- Poster
- Directed by: Pavithran
- Written by: Pavithran Ananthu (dialogues)
- Produced by: N. A. Sudhakaran K. P. Unni Krishnan
- Starring: Prashanth Ajith Kumar Pooja Bhatt Devayani
- Cinematography: S. Muthu Ganesh
- Edited by: B. Lenin V. T. Vijayan
- Music by: Deva
- Production company: Aanand Associates
- Release date: 18 February 1996;
- Running time: 135 minutes
- Country: India
- Language: Tamil

= Kalloori Vaasal =

Kalloori Vaasal is a 1996 Indian Tamil-language teen romantic comedy film directed by Pavithran. The film stars Prashanth, Ajith Kumar, Pooja Bhatt, and Devayani. The film was released on 18 February 1996. It is the only Tamil film of Bhatt.

== Plot ==
Sathya and Vasanth are best friends since childhood. Kumaraswamy works under Sathya's mother and wants his daughter Pooja to marry Sathya so that he would be wealthy for the rest of his life. For this, he makes many tricks and pranks to make them walk together alone, to go for a ride, and many more. On Vasanth's birthday, Sathya goes to wish him, but he denies his wish and says his birthday means nothing to him anymore. Simultaneously, Sathya's mother decides that her son is to marry Pooja, and the engagement day arrives. Without informing her, when she enters the house as all the other guests did, Kumaraswamy insists that she wear the engagement saree. Knowing the situation, she leaves the place crying, and Sathya follows her. In the middle of the street, he shouts at her and asks her for the reason why she cannot marry him.
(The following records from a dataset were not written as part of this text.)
/-- Write c10: cause in bits 39:32 and the word (R115). -/
def setFinfo (s : State) (t : Thr) (cause : Nat) (word : InsnWord) : State :=
  setC s t 10 (BitVec.ofNat 64 (cause * 4294967296 + word.toNat))

/-- The instruction is UNPAIR. -/
def isUnpair : Instr → Bool
  | .unpair _ => true
  | _ => false

/-- The thread is parked in UNPAIR: it waits for the checkpoint before it (R319). -/
def atUnpair (s : State) (t : Thr) : Bool :=
  tstate s t = stParked && match reqOf s t with | some r => isUnpair r.insn | none => false

/-- Call a checkpoint for the boundary a side has reached, or for the later one of the two sides (R126, R128). -/
def callCheckpoint (s : State) (p : PairSt) (n : Word) : State :=
  let far (a b : Word) : Word := if (a - p.start).toNat < (b - p.start).toNat then b else a
  let m := far (far (far n (getC s p.leader 14)) (getC s p.follower 14)) (if p.called then p.stopAt else p.start)
  modPair s p.leader fun p => { p with called := true, stopAt := m }

/-- A trap or poison on one side of a pair: the other side goes on to the same instruction, and the checkpoint
decides (R128, R130). -/
def sideTrap (s : State) (p : PairSt) (t : Thr) (c : Cause) : State :=
  let n := getC s t 14
  let s := modPair s p.leader fun p =>
    if p.leader = t then { p with trapLead := some (c, n) } else { p with trapFoll := some (c, n) }
  callCheckpoint s p (n + 1)

/-- c9 for a cause found before translation has a sub-tile: 0xFFFF_FFFF (R115). -/
def noSubtile (handle : Word) : Word := 0xFFFFFFFF#32 ++ handle.extractLsb' 0 32
def withSubtile (handle : Word) (sub : Nat) : Word := BitVec.ofNat 32 sub ++ handle.extractLsb' 0 32

/-- The operation of an ended thread goes on beyond the row: it is at its owner, and nobody waits for its answer. -/
def goesOn (r : Req) : Bool :=
  match r.phase with
  | .fence | .translate | .backoff | .answered => false
  | .sent | .claim | .moving | .copying | .drop | .engine | .majority =>
    match r.insn with
    | .ibrecv _ | .jwait .. | .cntwait .. | .rswait _ => false
    | _ => true

/-- A thread no longer waits for its outstanding operation: one that is under way beyond its row goes on. -/
def leaveReqs (s : State) (t : Thr) : State :=
  { s with reqs := s.reqs.filterMap fun r =>
      if r.thr = t && !r.held then (if goesOn r then some { r with held := true } else none) else some r }

/-- An ended thread waits for nothing, and commands that waited for it find it CANCELLED (R77). -/
def leaveAll (s : State) (t : Thr) : State :=
  threadEnded (runCmds (leaveReqs (modThr s t fun c =>
    { c with stepping := false, long := none, reply := none, yielded := false, codeWait := false }) t) t) t true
She immediately shows her mangala sutra, which she has hidden from everyone and reveals that she is already married.

The flashback begins with Pooja and Nivetha being best friends from school. On the first day of college, Nivetha meets Vasanth and falls in love. Unaware of this, Pooja and Vasanth love each other. When Pooja discovers her friend's love for Vasanth, she decides to sacrifice her love. On Vasanth's birthday, she denied her love for him, and he forcefully married her. Seeing this, Nivetha kills herself before their eyes. Pooja separates from Vasanth, thinking that he was the reason for her friend's death.
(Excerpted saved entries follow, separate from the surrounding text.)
-- ==== Sys2Proof/Machine/Admit.lean ====
section
/-! DEFINITION. Object accesses at their owner: arrival and acceptance (R92, R104, R110, R171), the row-side cache (R97),
admission (R93), full/empty words and wait lists (R101, R103), atomics (R328), and fence probes (R112). -/
namespace Sys2Proof.Machine

/-- The place of a packet. -/
def pktAddr (p : ObjPkt) : Nat := rowAddr p.frame.core p.frame.row + p.off

/-- Answer the issuer of a packet; a posted access has its answer already. -/
def answerObj (s : State) (p : ObjPkt) (a : Ans) : State :=
  if p.req = 0 then s
  else send s .rsp (if p.handle = Config.moduleObj then ioDie else tileOf p.frame.core) p.srcTile (.run (.reply p.req a))

/-- The frame-state entry names the packet's sub-tile and generation (R104). -/
def frameFits (s : State) (p : ObjPkt) : Bool :=
  let c := p.frame.core
  let r := p.frame.row
  frameHandle s c r = p.handle && frameSub s c r = p.sub && frameGen s c r = p.gen
    && (frameUse s c r = 1 || frameUse s c r = 2)

/-! ## Packets not yet admitted, and the echoes that wait for them (R112, R155) -/

/-- The object packet of a step. -/
def objOf : Event → Option ObjPkt
  | .admission p | .objectAccessArrival p => some p
  | _ => none

/-- The step that a queued access is. -/
def QDo.step? : QDo → Option Event
  | .step e => some e
  | .fill | .feed .. => none

def actEvent : Act → Option Event
  | .run e | .arrive _ _ e => some e
  | .serve _ _ _ a => a.step?
  | .feed .. | .bus .. => none

/-- Steps queued at a core. -/
def queuedSteps (c : CoreSt) : List Event :=
  c.oq.filterMap (·.act.step?) ++ c.held.filterMap (·.2.step?) ++ c.moving.map .admission

/-- Steps on their way or queued at cores. -/
def stepsUnderWay (s : State) : List Event :=
  s.agenda.filterMap (fun x => actEvent x.act) ++ s.cores.flatMap fun c => queuedSteps c.2

/-- Object accesses that are not yet admitted. -/
def unadmitted (s : State) : List ObjPkt := (stepsUnderWay s).filterMap objOf

/-- A replica packet of a step, and those held by RHOLD (R177). -/
def majOf : Event → Option MajPkt
  | .tagAndGranuleRead p | .phase2Write p => some p
  | _ => none
def unadmittedMaj (s : State) : List MajPkt :=
  ((stepsUnderWay s) ++ s.stackSt.flatMap fun k => k.2.held).filterMap majOf

/-- A tile echoes a probe once every access that the probing tile sent to it earlier has been admitted (R112). -/
def probeDue (s : State) (l : List ObjPkt) (tile : Nat) (p : Nat × Nat × Nat) : Bool :=
  l.all fun q => !(q.via = tile && q.srcTile = p.2.1 && q.seq < p.2.2)
    && (tile ≠ ioDie || s.io.outbound.all fun o => !(o.tile = p.2.1 && o.seq < p.2.2))

/-- The writes of engine jobs that are not yet admitted. -/
def feedOfDo : QDo → Option Feed
  | .feed f _ => some f
  | .step _ | .fill => none
def unadmittedFeeds (s : State) : List Feed :=
  (s.agenda.filterMap fun x => match x.act with
    | .feed f => some f
    | .serve _ _ _ a => feedOfDo a
    | .run _ | .arrive .. | .bus .. => none)
  ++ (s.cores.flatMap fun c => c.2.oq.filterMap (feedOfDo ·.act) ++ c.2.held.filterMap (feedOfDo ·.2))
  ++ s.tiles.flatMap fun t => (t.2.jobs ++ t.2.copies ++ t.2.gathers).flatMap (·.todo)

/-- Accesses that stand at their issuer's tile, translated and not yet sent whole: stores of a pair's leader (R125), and majority
accesses, whose later packets follow the answers to the first (R178, R179). -/
def unsent (s : State) : List Req :=
  s.reqs.filter (fun r => r.phase = .majority) ++ s.pairs.flatMap fun p => p.held ++ p.sending

/-- A tile echoes a drop once every access that it translated before has been admitted or redirected (R155). -/
def dropDue (s : State) (l : List ObjPkt) (m : List MajPkt) (tile : Nat) (p : Nat × Nat) : Bool :=
  (l.all fun q => !(q.srcTile = tile && q.seq < p.2)) && (m.all fun q => !(q.srcTile = tile && q.seq < p.2))
    && ((unsent s).all fun r => !(tileOf r.thr.core = tile && r.seq < p.2))
    && (unadmittedFeeds s).all fun f => !(f.tile = tile && f.seq < p.2)

/-- Echo the probes and drops of every tile that nothing holds any longer. -/
def echoes (s : State) : State :=
  if s.io.probes.isEmpty && s.tiles.all (fun t => t.2.probes.isEmpty && t.2.drops.isEmpty) then s
  else
    let l := unadmitted s
    let m := unadmittedMaj s
    let s := s.tiles.foldl (fun s t =>
      let due := t.2.probes.filter (probeDue s l t.1)
      let drops := t.2.drops.filter (dropDue s l m t.1)
      if due.isEmpty && drops.isEmpty then s
      else
        let s := modTile s t.1 fun x => { x with probes := x.probes.filter fun p => !due.contains p
                                                 drops := x.drops.filter fun p => !drops.contains p }
        let s := due.foldl (fun s p => post s 0 (.probeEcho p.1 t.1)) s
        drops.foldl (fun s p => send s .rsp t.1 t.1 (.run (.fenceEcho p.1 t.1))) s) s
    let io := s.io.probes.filter (probeDue s l ioDie)
    io.foldl (fun s p => post { s with io := { s.io with probes := s.io.probes.filter (· ≠ p) } } 0 (.probeEcho p.1 ioDie)) s

/-! ## Arrival (R92 stage 4) -/

/-- A retirement of the row is accepted but not yet admitted: what arrives behind it carries an old generation. -/
def retirementQueued (s : State) (f : Thr) : Bool :=
  (unadmitted s).any fun q => q.frame = f && q.op == .retire

/-- The operation only reads. -/
def opReads : ObjOp → Bool
  | .load _ | .vload _ | .vbcast .. => true
  | .store .. | .ldfe | .ldff | .stef _ | .stff _ | .sete | .amo .. | .vstore .. | .retire => false

/-- Bytes of an operation. -/
def opWidth : ObjOp → Nat
  | .load n | .store n _ | .vbcast n _ => n
  | .vload _ | .vstore .. => 32
  | .ldfe | .ldff | .stef _ | .stff _ | .sete | .amo .. | .retire => 8

/-- Accept an access into the ingress (R92, R97): a cacheable read with nothing queued before it is admitted on
arrival; where the granule is not cached its row is opened to fill it. -/
def enqueue (s : State) (p : ObjPkt) : State :=
  let c := p.frame.core
  if opReads p.op && onArrival s c p.frame.row then admitCached s c p.frame.row (pktAddr p) (opWidth p.op) (.admission p)
  else arrive s c p.frame.row (.admission p)

/-- An admitted access uses the row-side cache (R97): a read brings its granules, any other updates those that are there. -/
def useCache (s : State) (p : ObjPkt) : State :=
  let tile := tileOf p.frame.core
  if p.frame.row < 84 && frameCache s p.frame.core p.frame.row then
    let gs := granRange (pktAddr p) (opWidth p.op)
    useGranules s tile (if opReads p.op then gs else gs.filter (getTile s tile).grans.contains)
  else s

/-- The owner tile accepts an access: a posted one completes (R110). -/
def accept (s : State) (p : ObjPkt) : State × ObjPkt :=
  match findReq s p.req with
  | none => (s, p)
  | some r => if posted r.insn then (answerObj s p (ansWord 0), { p with req := 0 }) else (s, p)

/-- Answer REDIRECT (R104). -/
def redirect (s : State) (p : ObjPkt) : State :=
  send s .rsp (tileOf p.frame.core) p.srcTile (.run (.redirectAnswer p.req))

/-- An access at a DOWN stack is answered STACK_DOWN (R190); a retirement gives its claim back. -/
def downAnswer (s : State) (p : ObjPkt) : State :=
  let s := if p.op = .retire then
      match findReq s p.req with
      | some r => unclaim s (slotOf s (tileOf r.thr.core)) p.handle p.sub
      | none => s
    else s
  answerObj s p (.trap .stackDown p.sub)

/-- Step OBJECT_ACCESS_ARRIVAL. -/
def accessArrives (s : State) (p : ObjPkt) : State :=
  let f := p.frame
  let s := touchFrame s f
  if p.handle = Config.moduleObj then
    let (s, p) := accept s p
    post s 0 (.admission p)
  else if stackDown s (stackOf f.core) then downAnswer s p
  else if !frameFits s p then redirect s p
  else if frameUse s f.core f.row = 2 then
    -- held for the MOVING frame, in arrival order (R171)
    let (s, p) := accept s p
    modCore s f.core fun c => { c with moving := c.moving ++ [p] }
  else if p.op ≠ .retire && retirementQueued s f then modCore s f.core fun c => { c with moving := c.moving ++ [p] }
  else
    let (s, p) := accept s p
    enqueue s p
def execObjectAccessArrival (s : State) : Out :=
  match s.doing with | some (.objectAccessArrival p) => .next (echoes (accessArrives s p)) | _ => .next s

/-! ## Waits (R101, R103) -/

/-- Serve the waiters of a word after it was filled or emptied; each turn removes one waiter. -/
def serveWord (fuel : Nat) (s : State) (core row a : Nat) (fill : Bool) : State :=
  match fuel with
  | 0 => s
  | n + 1 =>
    let mine := (getCore s core).waits.filter fun p => waitRow s core p.1 = row && waitWidx s core p.1 = a % 4096 / 8
    let reply (s : State) (id : Nat) (x : Word) (bad : Bool) : State := answer s (tileOf core) id (.value (x.setWidth 256) bad)
    if fill then
      match mine.find? fun p => waitOp s core p.1 ≠ 3 with
      | none => s
      | some (e, id) =>
        let takes := waitOp s core e = 1
        let s := reply (clearWait s core e) id (getWord s a) (isPoisoned s a)
        if takes then serveWord n (setFull s a false) core row a false else serveWord n s core row a true
    else
      match mine.find? fun p => waitOp s core p.1 = 3 with
      | none => s
      | some (e, id) =>
        let x := waitValue s core e
        let s := reply (setFull (putWord (clearWait s core e) a x) a true) id 0 false
        serveWord n s core row a true

/-- The core reads its wait list (R99). -/
def touchWaits (s : State) (core : Nat) : State :=
  if (getCore s core).waits.isEmpty then s else touch s (waitAddr core 0) (16 * Config.waitListSize)

/-- Serve until nobody more can be served. -/
def serve (s : State) (core row a : Nat) (fill : Bool) : State :=
  serveWord ((getCore s core).waits.length + 1) (touchWaits s core) core row a fill

/-- Take a wait-list entry; a full list answers RETRY and changes nothing (R103). -/
def waitFor (s : State) (p : ObjPkt) (op : Nat) (value : Word) : State :=
  let core := p.frame.core
  let s := touchWaits s core
  match (List.range Config.waitListSize).find? fun e => waitOp s core e = 0 with
  | none => send s .rsp (tileOf core) p.srcTile (.run (.retry p.req))
  | some e =>
    let ref : BitVec 46 := match findReq s p.req with | some r => refOf s r.thr | none => 0
    let w0 : Word := BitVec.ofNat 64 (op * 2 ^ 62 + p.frame.row * 2 ^ 55 + p.off / 8 * 2 ^ 46 + ref.toNat)
    modCore (putWord (putWord s (waitAddr core e) w0) (waitAddr core e + 8) value) core fun c =>
      { c with waits := c.waits ++ [(e, p.req)] }

/-! ## Atomics (R328) -/

/-- The new value of an atomic on w bits; none where it writes nothing. -/
def amoNew (o : AmoOp) (w old x cmp : Nat) : Option Nat :=
  let f : FFmt := if w = 64 then .f64 else .f32
  match o with
  | .add => some ((old + x) % 2 ^ w)
  | .and => some (old &&& x)
  | .or => some (old ||| x)
  | .xor => some (old ^^^ x)
  | .smin => some (if sval w x < sval w old then x else old)
  | .smax => some (if sval w old < sval w x then x else old)
  | .umin => some (min old x)
  | .umax => some (max old x)
  | .swap => some x
  | .fadd => some (fadd f .engine old x).1
  | .fmin => some (fminmax f false false old x).1
  | .fmax => some (fminmax f false true old x).1
  | .cas => if old = cmp then some x else none

/-! ## Admission (R93) -/

/-- Write the lanes of a vector store: words covered whole lose POISON (R329). -/
def storeLanes (s : State) (a : Nat) (mask : Pred) (x : Vec) : State :=
  (List.range 4).foldl (fun s w =>
    let bs := (List.range 8).map fun i => x.extractLsb' (64 * w + 8 * i) 8
    if mask.extractLsb' (8 * w) 8 = 0xFF#8 then putBytes s (a + 8 * w) bs
    else (List.range 8).foldl (fun s i =>
      if mask.getLsbD (8 * w + i) then putBytes s (a + 8 * w + i) [x.extractLsb' (64 * w + 8 * i) 8] else s) s) s

/-- Apply an operation at its place and reply (R101, R326 to R329). -/
def applyOp (s : State) (p : ObjPkt) : State :=
  let s := useCache s p
  let a := pktAddr p
  let core := p.frame.core
  let row := p.frame.row
  match p.op with
  | .load n =>
    let s := touch s a n
    answerObj s p (.value (BitVec.ofNat 256 (getNat s a n)) (runPoisoned s a n))
  | .vload mask =>
    let s := touch s a 32
    let bad := (List.range 4).any fun w => mask.extractLsb' (8 * w) 8 ≠ 0 && isPoisoned s (a + 8 * w)
    let x := ofBytes ((getBytes s a 32).mapIdx fun i b => if mask.getLsbD i then b else 0)
    answerObj s p (.value (BitVec.ofNat 256 x) bad)
  | .vbcast n any =>
    let s := touch s a n
    answerObj s p (.value (BitVec.ofNat 256 (getNat s a n)) (any && runPoisoned s a n))
  | .store n x => answerObj (putBytes s a (toBytes n x.toNat)) p (ansWord 0)
  | .vstore mask x => answerObj (storeLanes s a mask x) p (ansWord 0)
  | .ldfe =>
    let s := touchWord s a
    if isFull s a then
      let s := answerObj s p (.value ((getWord s a).setWidth 256) (isPoisoned s a))
      serve (setFull s a false) core row a false
    else waitFor s p 1 0
  | .ldff =>
    let s := touchWord s a
    if isFull s a then answerObj s p (.value ((getWord s a).setWidth 256) (isPoisoned s a)) else waitFor s p 2 0
  | .stef x =>
    let s := touchWord s a
    if isFull s a then waitFor s p 3 x
    else serve (answerObj (setFull (putWord s a x) a true) p (ansWord 0)) core row a true
  | .stff x =>
    let s := touchWord s a
    if isFull s a then answerObj (putWord s a x) p (ansWord 0)
    else serve (answerObj (setFull (putWord s a x) a true) p (ansWord 0)) core row a true
  | .sete =>
    let s := touchWord s a
    if isFull s a then serve (answerObj (setFull s a false) p (ansWord 0)) core row a false
    else answerObj s p (ansWord 0)
  | .amo o w x cmp =>
    let n := match w with | .w64 => 8 | .w32 => 4
    let s := touch s a n
    let old := getNat s a n
    if runPoisoned s a n then answerObj s p (.value (BitVec.ofNat 256 old) true)
    else
      let s := match amoNew o (8 * n) old (x.toNat % 2 ^ (8 * n)) (cmp.toNat % 2 ^ (8 * n)) with
        | some v => putBytes s a (toBytes n v)
        | none => s
      answerObj s p (.value (BitVec.ofNat 256 old) false)
  | .retire => retireAdmission s p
After knowing this, Sathya goes on to have a fight with Vasanth. But after knowing the truth, Sathya decides to sacrifice his love for Pooja and decides to unite Vasanth and Pooja. On a cultural day when Sathya, Vasanth, and Pooja give a combined performance, the opposite gang led by Kumaraswamy plots against Vasanth and stabs him. The blame is then put on Sathya, who is jailed. When Pooja sees her husband get hurt, she forgets everything and starts to cry for him. When Vasanth regains consciousness, he and Pooja finally are reunited.

== Cast ==
Source (Note: The actors are not credited in the film. The cast order is based on the New Straits Times review.)

== Production ==
During the production of the film, Prashanth was unhappy about the way that his character was depicted and his father Thiagarajan was involved in a spat with the director over the issue. Prashanth sported a ponytail for his role. This was the only Tamil film which Pooja Bhatt acted in. In an interview, Ajith mentioned that he became good friends with Bhatt, despite initially finding her "aloof". Choreographer Kalyan made his acting debut as a college rogue.

== Soundtrack ==
The soundtrack was composed by Deva. The track "Loyola College" also features in the 2025 Tamil film Coolie.

Track listing
| No. | Title | Lyrics | Singer(s) | Length |
|---|---|---|---|---|
| 1. | "En Manathai" | Vaali | Hariharan, Anuradha Sriram | 5:20 |
| 2. | "Kiss Me" | Vairamuthu | P. Unnikrishnan, K. S. Chithra | 4:42 |
| 3. | "Loyola College" | Vaali | Mano | 4:36 |
| 4. | "Nilagiri" | Vaali | Mano, Swarnalatha | 4:19 |
| 5. | "Super Hit" | Vairamuthu | Mano, Anuradha Sriram | 5:36 |
| 6. | "Vanakkiliye" | Vaali | S. Janaki | 5:00 |
| Total length: |  |  |  | 29:55 |

== Release and reception ==
Kalloori Vaasal was released on 18 February 1996. D. S. Ramanujam of The Hindu wrote, "The dances, songs and grudge contests director Pavithran has staked in Anand Associates Kalloori Vaasal, all to catch the eye of the younger audience, have not been matched by a fitting story". K. Vijiyan of New Straits Times wrote, "The attraction in this movie is not so much the story, which is not all that fantastic. It is the stars. If you like them, you will like the movie". The film did not perform well at the box office.